Adding rationale for Zvkgs

nibrunie · nibrunie · commit 6d2a88200790 · 2025-11-09T11:00:55.000-08:00
diff --git a/src/rationale.adoc b/src/rationale.adoc
@@ -61,4 +61,15 @@ For implementations with small ELEN (32), supporting Zvbc32e brings ISA support
 Zvbc32e is also useful for implementations with ELEN >= 64, as it allows more efficient implementations of algorithms relying on 32-bit (or less) carryless multiplications.
 Selecting only `Zvbc32e` allows implementations to save area while providing identical performance on those algorithms.
 
-For all implementations, `Zvbc32e` allows better implementations (less instructions and more targeted use of hardware resources) of algorithms relying on 8-bit and 16-bit carryless multiplications (e.g. erasure coding).
+For all implementations, `Zvbc32e` allows better implementations (less instructions and more targeted use of hardware resources) of algorithms relying on 8-bit and 16-bit carryless multiplications (e.g. erasure coding).
+
+
+=== "Zvkgs"  Extension for Vector-Scalar GCM/GHASH
+
+One of the key use cases for the vector instructions `vghsh.vv` and `vgmul.vv` defined in <<Zvkg>> is to speed-up the Galois Counter Mode (GCM) cipher mode for a single encryption/decryption stream by computing the GHASH algorithm for multiple blocks of the same message in parallel (using the same symmetric key).

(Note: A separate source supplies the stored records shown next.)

-- ==== Sys2Proof/Laws/Exec.lean ====
section
/-!
SUPPORT. What every instruction does alike, said once: configuration, byte source and the host's calls stay, buffers keep
their sizes, and the pins are only driven.
-/

namespace Sys2Proof.Machine

/-- What a part of an instruction may do to the machine around its own registers. -/
structure Quiet (s t : State) : Prop where
  cfg : t.cfg = s.cfg
  source : t.source = s.source
  calls : t.ctl.calls = s.ctl.calls
  started : t.ctl.started = s.ctl.started
  drives : ∃ more, Drives s.pins t.pins more
  tdiBuf : t.ctx.tdiBuf.length = s.ctx.tdiBuf.length
  tdoExpected : t.ctx.tdoExpected.length = s.ctx.tdoExpected.length
  tdoMask : t.ctx.tdoMask.length = s.ctx.tdoMask.length
  tdoCaptured : t.ctx.tdoCaptured.length = s.ctx.tdoCaptured.length

theorem Quiet.trans {s t u : State} (h : Quiet s t) (k : Quiet t u) : Quiet s u where
  cfg := k.cfg.trans h.cfg
  source := k.source.trans h.source
  calls := k.calls.trans h.calls
  started := k.started.trans h.started
  drives := by
    obtain ⟨a, ha⟩ := h.drives
    obtain ⟨b, hb⟩ := k.drives
    exact ⟨_, ha.trans hb⟩
  tdiBuf := k.tdiBuf.trans h.tdiBuf
  tdoExpected := k.tdoExpected.trans h.tdoExpected
  tdoMask := k.tdoMask.trans h.tdoMask
  tdoCaptured := k.tdoCaptured.trans h.tdoCaptured

theorem Quiet.refl (s : State) : Quiet s s := ⟨rfl, rfl, rfl, rfl, ⟨_, Drives.refl _⟩, rfl, rfl, rfl, rfl⟩

theorem finish_quiet (o : RunOutcome) (s : State) : Quiet s (finish o s) :=
  ⟨rfl, rfl, rfl, rfl, ⟨_, Drives.refl _⟩, rfl, rfl, rfl, rfl⟩

theorem raiseFault_quiet (r : ModelFault) (s : State) : Quiet s (raiseFault r s) :=
  ⟨rfl, rfl, rfl, rfl, ⟨_, Drives.refl _⟩, rfl, rfl, rfl, rfl⟩

theorem readTdi_quiet (n : Nat) (v : List Byte) (s : State) : Quiet s (readTdi n v s) :=
  ⟨rfl, rfl, rfl, rfl, ⟨_, Drives.refl _⟩, by simp, rfl, rfl, rfl⟩

theorem readExpected_quiet (n : Nat) (v : List Byte) (s : State) : Quiet s (readExpected n v s) :=
  ⟨rfl, rfl, rfl, rfl, ⟨_, Drives.refl _⟩, rfl, by simp, rfl, rfl⟩

theorem readMask_quiet (n : Nat) (v : List Byte) (s : State) : Quiet s (readMask n v s) :=
  ⟨rfl, rfl, rfl, rfl, ⟨_, Drives.refl _⟩, rfl, rfl, by simp, rfl⟩

theorem navigate_quiet (u : TapState) (s : State) : Quiet s (navigate u s) := by
  obtain ⟨more, -, hd, -⟩ := gotoState_drives u s.pins
  exact ⟨rfl, rfl, rfl, rfl, ⟨_, hd⟩, rfl, rfl, rfl, rfl⟩

theorem shiftChecked_quiet (n : Nat) (exit : Bool) (s : State) : Quiet s (shiftChecked n exit s) := by
  obtain ⟨more, hd, -, -, -, hc, h1, h2, h3⟩ := shiftChecked_spec n exit s
  refine ⟨h1, h2, by rw [h3], by rw [h3], ⟨_, hd⟩, ?_, ?_, ?_, ?_⟩ <;> rw [hc]
  simp

/-- A fast shift, whatever TMS is held. -/
theorem shiftFast_drives (n : Nat) (exit : Bool) (s : State) :
    ∃ more, Drives s.pins (shiftFast n exit s).pins more := by
  rw [shiftFast_pins]
  generalize List.range n = l
  induction l using List.reverseRecOn with
  | nil => exact ⟨_, Drives.refl _⟩
  | append_singleton l j ih =>
    obtain ⟨more, hd⟩ := ih
    rw [List.foldl_append, List.foldl_cons, List.foldl_nil]
    unfold fastBit at hd ⊢
    split
    · exact ⟨_, hd.trans (clockFast_drives _ _)⟩
    · exact ⟨_, hd.trans (clockFull_drives _ _ _)⟩

theorem shiftFast_quiet (n : Nat) (exit : Bool) (s : State) : Quiet s (shiftFast n exit s) :=
  ⟨rfl, rfl, rfl, rfl, shiftFast_drives n exit s, rfl, rfl, rfl, rfl⟩

theorem postScan_quiet (e : TapState) (s : State) : Quiet s (postScan e s) := by
  obtain ⟨more, hd, -, -, hc, h1, h2, h3⟩ := postScan_spec e s
  refine ⟨h1, h2, by rw [h3], by rw [h3], ⟨_, hd⟩, ?_, ?_, ?_, ?_⟩ <;> rw [hc]

theorem afterCompare_quiet (n : Nat) (f : State → State) (s : State) (h : Quiet s (f s)) :
    Quiet s (afterCompare n f s) := by
  unfold afterCompare; split
  · exact h
  · exact finish_quiet _ _

theorem inShiftDR_quiet (f : State → State) (s : State) (h : Quiet s (f s)) : Quiet s (inShiftDR f s) := by
  unfold inShiftDR; split
  · exact h
  · exact raiseFault_quiet _ _

/-- Where the byte source is asked for a byte it does not have, the run ends or the step stops. -/
theorem sourceEnd_next {s t : State} (h : sourceEnd s = .next t) :
    s.source.tail = .eos ∧ t = finish .exhausted s := by
  unfold sourceEnd at h; split at h
  · rename_i ht; cases h; exact ⟨ht, rfl⟩
  all_goals cases h

/-- What reading a vector operand can lead to: the action, or the end of the run at the end of the source. -/
theorem whenWhole_next {n : Nat} {v : List Byte} {act : State → StepResult} {s t : State}
    (h : whenWhole n v act s = .next t) :
    (ceil8 n ≤ v.length ∧ act s = .next t) ∨
      (v.length < ceil8 n ∧ s.source.tail = .eos ∧ t = finish .exhausted s) := by
  unfold whenWhole at h; split at h
  · exact .inl ⟨‹_›, h⟩
  · exact .inr ⟨Nat.not_le.1 ‹_›, sourceEnd_next h⟩

theorem whenWhole_quiet {n : Nat} {v : List Byte} {act : State → StepResult} {s t : State}
    (h : whenWhole n v act s = .next t) (ha : act s = .next t → Quiet s t) : Quiet s t := by
  rcases whenWhole_next h with ⟨-, h⟩ | ⟨-, -, rfl⟩
  · exact ha h
  · exact finish_quiet _ _

theorem withTdi_quiet {n : Nat} {v : List Byte} {act : State → StepResult} {s t : State}
    (h : withTdi n v act s = .next t) (ha : act (readTdi n v s) = .next t → Quiet (readTdi n v s) t) :
    Quiet s t := (readTdi_quiet n v s).trans (whenWhole_quiet h ha)

theorem withTdiAndExpected_quiet {v e : List Byte} {act : State → StepResult} {s t : State}
    (h : withTdiAndExpected v e act s = .next t) (ha : ∀ r, act r = .next t → Quiet r t) : Quiet s t :=
  withTdi_quiet h fun h => (readExpected_quiet ..).trans (whenWhole_quiet h (ha _))

/-- What every instruction does alike. -/
theorem exec_quiet {i : Instr} {s t : State} (h : exec i s = .next t) : Quiet s t := by
  cases i <;> simp only [exec] at h
  case xcomplete => cases h; exact finish_quiet _ _
  case xtdomask mask =>
    exact (readMask_quiet ..).trans (whenWhole_quiet h fun h => by cases h; exact .refl _)
  case xsir len tdi =>
    unfold execXsir irScan at h; split at h
    · cases h; exact finish_quiet _ _
    · refine withTdi_quiet h fun h => ?_
      cases h
      exact (navigate_quiet ..).trans ((shiftChecked_quiet ..).trans (postScan_quiet ..))
  case xsir2 len tdi =>
    unfold execXsir2 irScan at h; split at h
    · cases h; exact finish_quiet _ _
    · refine withTdi_quiet h fun h => ?_
      cases h
      exact (navigate_quiet ..).trans ((shiftChecked_quiet ..).trans (postScan_quiet ..))
  case xsdr tdi =>
    refine withTdi_quiet h fun h => ?_
    cases h
    exact (navigate_quiet ..).trans ((shiftChecked_quiet ..).trans (postScan_quiet ..))
  case xruntest count => cases h; exact ⟨rfl, rfl, rfl, rfl, ⟨_, Drives.refl _⟩, rfl, rfl, rfl, rfl⟩
  case xrepeat count => cases h; exact .refl _
  case xsdrsize size =>
    unfold execXsdrsize at h; split at h <;> cases h
    · exact finish_quiet _ _
    · exact ⟨rfl, rfl, rfl, rfl, ⟨_, Drives.refl _⟩, rfl, rfl, rfl, rfl⟩
  case xsdrtdo tdi tdo =>
    refine withTdiAndExpected_quiet h fun r h => ?_
    cases h
    exact (navigate_quiet ..).trans
      ((shiftChecked_quiet ..).trans (afterCompare_quiet _ _ _ (postScan_quiet ..)))
  case xsdrb tdi =>
    refine withTdi_quiet h fun h => ?_
    cases h
    exact (navigate_quiet ..).trans (shiftFast_quiet ..)
  case xsdrc tdi =>
    refine withTdi_quiet h fun h => ?_
    cases h
    exact inShiftDR_quiet _ _ (shiftFast_quiet ..)
  case xsdre tdi =>
    refine withTdi_quiet h fun h => ?_
    cases h
    exact inShiftDR_quiet _ _ ((shiftFast_quiet ..).trans (navigate_quiet ..))
  case xsdrtdob tdi tdo =>
    refine withTdiAndExpected_quiet h fun r h => ?_
    cases h
    exact (navigate_quiet ..).trans ((shiftChecked_quiet ..).trans (afterCompare_quiet _ _ _ (.refl _)))
  case xsdrtdoc tdi tdo =>
    refine withTdiAndExpected_quiet h fun r h => ?_
    cases h
    exact inShiftDR_quiet _ _ ((shiftChecked_quiet ..).trans (afterCompare_quiet _ _ _ (.refl _)))
  case xsdrtdoe tdi tdo =>
    refine withTdiAndExpected_quiet h fun r h => ?_
    cases h
    exact inShiftDR_quiet _ _
      ((shiftChecked_quiet ..).trans (afterCompare_quiet _ _ _ (navigate_quiet ..)))
  case xstate b =>
    unfold execXstate at h; split at h <;> cases h
    · exact navigate_quiet _ _
    · exact raiseFault_quiet _ _
  case xendir flag => cases h; exact ⟨rfl, rfl, rfl, rfl, ⟨_, Drives.refl _⟩, rfl, rfl, rfl, rfl⟩
  case xenddr flag => cases h; exact ⟨rfl, rfl, rfl, rfl, ⟨_, Drives.refl _⟩, rfl, rfl, rfl, rfl⟩

end Sys2Proof.Machine
end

+The parallel processing accumulates and multiplies multiple blocks of the message by the same power of `H` (`H` is the encryption of `0` by the cipher key).
+The power being equal to the number of blocks processed in parallel.
+The processing completes by reducing the parallel accumulators into a single output tag.
+With `Zvkg` only, a full vector register was required to hold the multiple copies of the power of H.
+`Zvkgs` reduces the size of the vector register group needed for powers of H: it just needs to contain a 128-bit wide element group, freeing some vector registers (The exact number of freed registers depends on VLEN and LMUL).
+This exploits the same scalar element group broadcast mechanism used in other instructions defined in the vector crypto extensions (e.g. `vaesem.vs` from <<Zvkned>>).